Aim of the task >> Repeat the stretch of entries below from the line with "(raiseError e s).len = s.len := rfl" through the line with "e s).done = s.done := rfl". Include both ends and add nothing.

Supplied data >>

-- ==== Sys2Proof/Laws/State.lean ====
section
/-! SUPPORT. One lemma per field per named update of the state. -/

namespace Sys2Proof.Machine

variable (s : State)

@[simp] theorem raiseError_keyApp (e : ErrCode) : (raiseError e s).keyApp = s.keyApp := rfl
@[simp] theorem raiseError_keyNwk (e : ErrCode) : (raiseError e s).keyNwk = s.keyNwk := rfl
@[simp] theorem raiseError_devAddr (e : ErrCode) : (raiseError e s).devAddr = s.devAddr := rfl
@[simp] theorem raiseError_fcntLo (e : ErrCode) : (raiseError e s).fcntLo = s.fcntLo := rfl
@[simp] theorem raiseError_fcntHi (e : ErrCode) : (raiseError e s).fcntHi = s.fcntHi := rfl
@[simp] theorem raiseError_len (e : ErrCode) : (raiseError e s).len = s.len := rfl
@[simp] theorem raiseError_cmd (e : ErrCode) : (raiseError e s).cmd = s.cmd := rfl
@[simp] theorem raiseError_busy (e : ErrCode) : (raiseError e s).busy = s.busy := rfl
@[simp] theorem raiseError_done (e : ErrCode) : (raiseError e s).done = s.done := rfl
@[simp] theorem raiseError_err (e : ErrCode) : (raiseError e s).err = errAfterRaise e s.err := rfl
@[simp] theorem raiseError_rcon (e : ErrCode) : (raiseError e s).rcon = s.rcon := rfl
@[simp] theorem raiseError_round (e : ErrCode) : (raiseError e s).round = s.round := rfl
@[simp] theorem raiseError_mic (e : ErrCode) : (raiseError e s).mic = s.mic := rfl
@[simp] theorem raiseError_block (e : ErrCode) : (raiseError e s).block = s.block := rfl
@[simp] theorem raiseError_buf (e : ErrCode) : (raiseError e s).buf = s.buf := rfl
@[simp] theorem raiseError_state (e : ErrCode) : (raiseError e s).state = s.state := rfl
@[simp] theorem raiseError_rk (e : ErrCode) : (raiseError e s).rk = s.rk := rfl
@[simp] theorem raiseError_k1 (e : ErrCode) : (raiseError e s).k1 = s.k1 := rfl
@[simp] theorem raiseError_k2 (e : ErrCode) : (raiseError e s).k2 = s.k2 := rfl
@[simp] theorem raiseError_chain (e : ErrCode) : (raiseError e s).chain = s.chain := rfl
@[simp] theorem raiseError_program (e : ErrCode) : (raiseError e s).program = s.program := rfl
@[simp] theorem raiseError_schedule (e : ErrCode) : (raiseError e s).schedule = s.schedule := rfl
@[simp] theorem raiseError_reads (e : ErrCode) : (raiseError e s).reads = s.reads := rfl
@[simp] theorem raiseError_returned (e : ErrCode) : (raiseError e s).returned = s.returned := rfl
@[simp] theorem raiseError_draws (e : ErrCode) : (raiseError e s).draws = s.draws := rfl

@[simp] theorem acknowledge_keyApp (v : Byte) : (acknowledge v s).keyApp = s.keyApp := rfl
@[simp] theorem acknowledge_keyNwk (v : Byte) : (acknowledge v s).keyNwk = s.keyNwk := rfl
@[simp] theorem acknowledge_devAddr (v : Byte) : (acknowledge v s).devAddr = s.devAddr := rfl
@[simp] theorem acknowledge_fcntLo (v : Byte) : (acknowledge v s).fcntLo = s.fcntLo := rfl
@[simp] theorem acknowledge_fcntHi (v : Byte) : (acknowledge v s).fcntHi = s.fcntHi := rfl
@[simp] theorem acknowledge_len (v : Byte) : (acknowledge v s).len = s.len := rfl
@[simp] theorem acknowledge_cmd (v : Byte) : (acknowledge v s).cmd = s.cmd := rfl
@[simp] theorem acknowledge_busy (v : Byte) : (acknowledge v s).busy = s.busy := rfl
@[simp] theorem acknowledge_done (v : Byte) : (acknowledge v s).done = doneAfterAck v s.done := rfl
@[simp] theorem acknowledge_err (v : Byte) : (acknowledge v s).err = errAfterAck v s.err := rfl
@[simp] theorem acknowledge_rcon (v : Byte) : (acknowledge v s).rcon = s.rcon := rfl
@[simp] theorem acknowledge_round (v : Byte) : (acknowledge v s).round = s.round := rfl
@[simp] theorem acknowledge_mic (v : Byte) : (acknowledge v s).mic = s.mic := rfl
@[simp] theorem acknowledge_block (v : Byte) : (acknowledge v s).block = s.block := rfl
@[simp] theorem acknowledge_buf (v : Byte) : (acknowledge v s).buf = s.buf := rfl
@[simp] theorem acknowledge_state (v : Byte) : (acknowledge v s).state = s.state := rfl
@[simp] theorem acknowledge_rk (v : Byte) : (acknowledge v s).rk = s.rk := rfl
@[simp] theorem acknowledge_k1 (v : Byte) : (acknowledge v s).k1 = s.k1 := rfl
@[simp] theorem acknowledge_k2 (v : Byte) : (acknowledge v s).k2 = s.k2 := rfl
@[simp] theorem acknowledge_chain (v : Byte) : (acknowledge v s).chain = s.chain := rfl
@[simp] theorem acknowledge_program (v : Byte) : (acknowledge v s).program = s.program := rfl
@[simp] theorem acknowledge_schedule (v : Byte) : (acknowledge v s).schedule = s.schedule := rfl
@[simp] theorem acknowledge_reads (v : Byte) : (acknowledge v s).reads = s.reads := rfl
@[simp] theorem acknowledge_returned (v : Byte) : (acknowledge v s).returned = s.returned := rfl
@[simp] theorem acknowledge_draws (v : Byte) : (acknowledge v s).draws = s.draws := rfl

@[simp] theorem accept_keyApp (v : Byte) : (accept v s).keyApp = s.keyApp := rfl
@[simp] theorem accept_keyNwk (v : Byte) : (accept v s).keyNwk = s.keyNwk := rfl
@[simp] theorem accept_devAddr (v : Byte) : (accept v s).devAddr = s.devAddr := rfl
@[simp] theorem accept_fcntLo (v : Byte) : (accept v s).fcntLo = s.fcntLo := rfl
@[simp] theorem accept_fcntHi (v : Byte) : (accept v s).fcntHi = s.fcntHi := rfl
@[simp] theorem accept_len (v : Byte) : (accept v s).len = s.len := rfl
@[simp] theorem accept_cmd (v : Byte) : (accept v s).cmd = v := rfl
@[simp] theorem accept_busy (v : Byte) : (accept v s).busy = true := rfl
@[simp] theorem accept_done (v : Byte) : (accept v s).done = false := rfl
@[simp] theorem accept_err (v : Byte) : (accept v s).err = s.err := rfl
@[simp] theorem accept_rcon (v : Byte) : (accept v s).rcon = s.rcon := rfl
@[simp] theorem accept_round (v : Byte) : (accept v s).round = s.round := rfl
@[simp] theorem accept_mic (v : Byte) : (accept v s).mic = s.mic := rfl
@[simp] theorem accept_block (v : Byte) : (accept v s).block = s.block := rfl
@[simp] theorem accept_buf (v : Byte) : (accept v s).buf = s.buf := rfl
@[simp] theorem accept_state (v : Byte) : (accept v s).state = s.state := rfl
@[simp] theorem accept_rk (v : Byte) : (accept v s).rk = s.rk := rfl
@[simp] theorem accept_k1 (v : Byte) : (accept v s).k1 = s.k1 := rfl
@[simp] theorem accept_k2 (v : Byte) : (accept v s).k2 = s.k2 := rfl
@[simp] theorem accept_chain (v : Byte) : (accept v s).chain = s.chain := rfl
@[simp] theorem accept_program (v : Byte) : (accept v s).program = s.program := rfl
@[simp] theorem accept_schedule (v : Byte) : (accept v s).schedule = s.schedule := rfl
@[simp] theorem accept_reads (v : Byte) : (accept v s).reads = s.reads := rfl
@[simp] theorem accept_returned (v : Byte) : (accept v s).returned = s.returned := rfl
@[simp] theorem accept_draws (v : Byte) : (accept v s).draws = s.draws := rfl

@[simp] theorem complete_keyApp : (complete s).keyApp = s.keyApp := rfl
@[simp] theorem complete_keyNwk : (complete s).keyNwk = s.keyNwk := rfl
@[simp] theorem complete_devAddr : (complete s).devAddr = s.devAddr := rfl
@[simp] theorem complete_fcntLo : (complete s).fcntLo = s.fcntLo := rfl
@[simp] theorem complete_fcntHi : (complete s).fcntHi = s.fcntHi := rfl
@[simp] theorem complete_len : (complete s).len = s.len := rfl
@[simp] theorem complete_cmd : (complete s).cmd = s.cmd := rfl
@[simp] theorem complete_busy : (complete s).busy = false := rfl
@[simp] theorem complete_done : (complete s).done = true := rfl
@[simp] theorem complete_err : (complete s).err = s.err := rfl
@[simp] theorem complete_rcon : (complete s).rcon = s.rcon := rfl
@[simp] theorem complete_round : (complete s).round = s.round := rfl
@[simp] theorem complete_mic : (complete s).mic = s.mic := rfl
@[simp] theorem complete_block : (complete s).block = s.block := rfl
@[simp] theorem complete_buf : (complete s).buf = s.buf := rfl
@[simp] theorem complete_state : (complete s).state = s.state := rfl
@[simp] theorem complete_rk : (complete s).rk = s.rk := rfl
@[simp] theorem complete_k1 : (complete s).k1 = s.k1 := rfl
@[simp] theorem complete_k2 : (complete s).k2 = s.k2 := rfl
@[simp] theorem complete_chain : (complete s).chain = s.chain := rfl
@[simp] theorem complete_program : (complete s).program = s.program := rfl
@[simp] theorem complete_schedule : (complete s).schedule = s.schedule := rfl
@[simp] theorem complete_reads : (complete s).reads = s.reads := rfl
@[simp] theorem complete_returned : (complete s).returned = s.returned := rfl
@[simp] theorem complete_draws : (complete s).draws = s.draws := rfl

@[simp] theorem endTransaction_keyApp (b : Byte) : (endTransaction b s).keyApp = s.keyApp := rfl
@[simp] theorem endTransaction_keyNwk (b : Byte) : (endTransaction b s).keyNwk = s.keyNwk := rfl
@[simp] theorem endTransaction_devAddr (b : Byte) : (endTransaction b s).devAddr = s.devAddr := rfl
@[simp] theorem endTransaction_fcntLo (b : Byte) : (endTransaction b s).fcntLo = s.fcntLo := rfl
@[simp] theorem endTransaction_fcntHi (b : Byte) : (endTransaction b s).fcntHi = s.fcntHi := rfl
@[simp] theorem endTransaction_len (b : Byte) : (endTransaction b s).len = s.len := rfl
@[simp] theorem endTransaction_cmd (b : Byte) : (endTransaction b s).cmd = s.cmd := rfl
@[simp] theorem endTransaction_busy (b : Byte) : (endTransaction b s).busy = s.busy := rfl
@[simp] theorem endTransaction_done (b : Byte) : (endTransaction b s).done = s.done := rfl
@[simp] theorem endTransaction_err (b : Byte) : (endTransaction b s).err = s.err := rfl
@[simp] theorem endTransaction_rcon (b : Byte) : (endTransaction b s).rcon = s.rcon := rfl
@[simp] theorem endTransaction_round (b : Byte) : (endTransaction b s).round = s.round := rfl
@[simp] theorem endTransaction_mic (b : Byte) : (endTransaction b s).mic = s.mic := rfl
@[simp] theorem endTransaction_block (b : Byte) : (endTransaction b s).block = s.block := rfl
@[simp] theorem endTransaction_buf (b : Byte) : (endTransaction b s).buf = s.buf := rfl
@[simp] theorem endTransaction_state (b : Byte) : (endTransaction b s).state = s.state := rfl
@[simp] theorem endTransaction_rk (b : Byte) : (endTransaction b s).rk = s.rk := rfl
@[simp] theorem endTransaction_k1 (b : Byte) : (endTransaction b s).k1 = s.k1 := rfl
@[simp] theorem endTransaction_k2 (b : Byte) : (endTransaction b s).k2 = s.k2 := rfl
@[simp] theorem endTransaction_chain (b : Byte) : (endTransaction b s).chain = s.chain := rfl
@[simp] theorem endTransaction_program (b : Byte) : (endTransaction b s).program = s.program := rfl
@[simp] theorem endTransaction_schedule (b : Byte) : (endTransaction b s).schedule = s.schedule := rfl
@[simp] theorem endTransaction_reads (b : Byte) : (endTransaction b s).reads = s.reads := rfl
@[simp] theorem endTransaction_returned (b : Byte) : (endTransaction b s).returned = b := rfl
@[simp] theorem endTransaction_draws (b : Byte) : (endTransaction b s).draws = s.draws + 1 := rfl

@[simp] theorem observe_keyApp (b : Byte) : (observe b s).keyApp = s.keyApp := rfl
@[simp] theorem observe_keyNwk (b : Byte) : (observe b s).keyNwk = s.keyNwk := rfl
@[simp] theorem observe_devAddr (b : Byte) : (observe b s).devAddr = s.devAddr := rfl
@[simp] theorem observe_fcntLo (b : Byte) : (observe b s).fcntLo = s.fcntLo := rfl
@[simp] theorem observe_fcntHi (b : Byte) : (observe b s).fcntHi = s.fcntHi := rfl
@[simp] theorem observe_len (b : Byte) : (observe b s).len = s.len := rfl
@[simp] theorem observe_cmd (b : Byte) : (observe b s).cmd = s.cmd := rfl
@[simp] theorem observe_busy (b : Byte) : (observe b s).busy = s.busy := rfl
@[simp] theorem observe_done (b : Byte) : (observe b s).done = s.done := rfl
@[simp] theorem observe_err (b : Byte) : (observe b s).err = s.err := rfl
@[simp] theorem observe_rcon (b : Byte) : (observe b s).rcon = s.rcon := rfl
@[simp] theorem observe_round (b : Byte) : (observe b s).round = s.round := rfl
@[simp] theorem observe_mic (b : Byte) : (observe b s).mic = s.mic := rfl
@[simp] theorem observe_block (b : Byte) : (observe b s).block = s.block := rfl
@[simp] theorem observe_buf (b : Byte) : (observe b s).buf = s.buf := rfl
@[simp] theorem observe_state (b : Byte) : (observe b s).state = s.state := rfl
@[simp] theorem observe_rk (b : Byte) : (observe b s).rk = s.rk := rfl
@[simp] theorem observe_k1 (b : Byte) : (observe b s).k1 = s.k1 := rfl
@[simp] theorem observe_k2 (b : Byte) : (observe b s).k2 = s.k2 := rfl
@[simp] theorem observe_chain (b : Byte) : (observe b s).chain = s.chain := rfl
@[simp] theorem observe_program (b : Byte) : (observe b s).program = s.program := rfl
@[simp] theorem observe_schedule (b : Byte) : (observe b s).schedule = s.schedule := rfl
@[simp] theorem observe_reads (b : Byte) : (observe b s).reads = b :: s.reads := rfl
@[simp] theorem observe_returned (b : Byte) : (observe b s).returned = s.returned := rfl
@[simp] theorem observe_draws (b : Byte) : (observe b s).draws = s.draws := rfl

Exercise output >>
@[simp] theorem raiseError_len (e : ErrCode) : (raiseError e s).len = s.len := rfl
@[simp] theorem raiseError_cmd (e : ErrCode) : (raiseError e s).cmd = s.cmd := rfl
@[simp] theorem raiseError_busy (e : ErrCode) : (raiseError e s).busy = s.busy := rfl
@[simp] theorem raiseError_done (e : ErrCode) : (raiseError e s).done = s.done := rfl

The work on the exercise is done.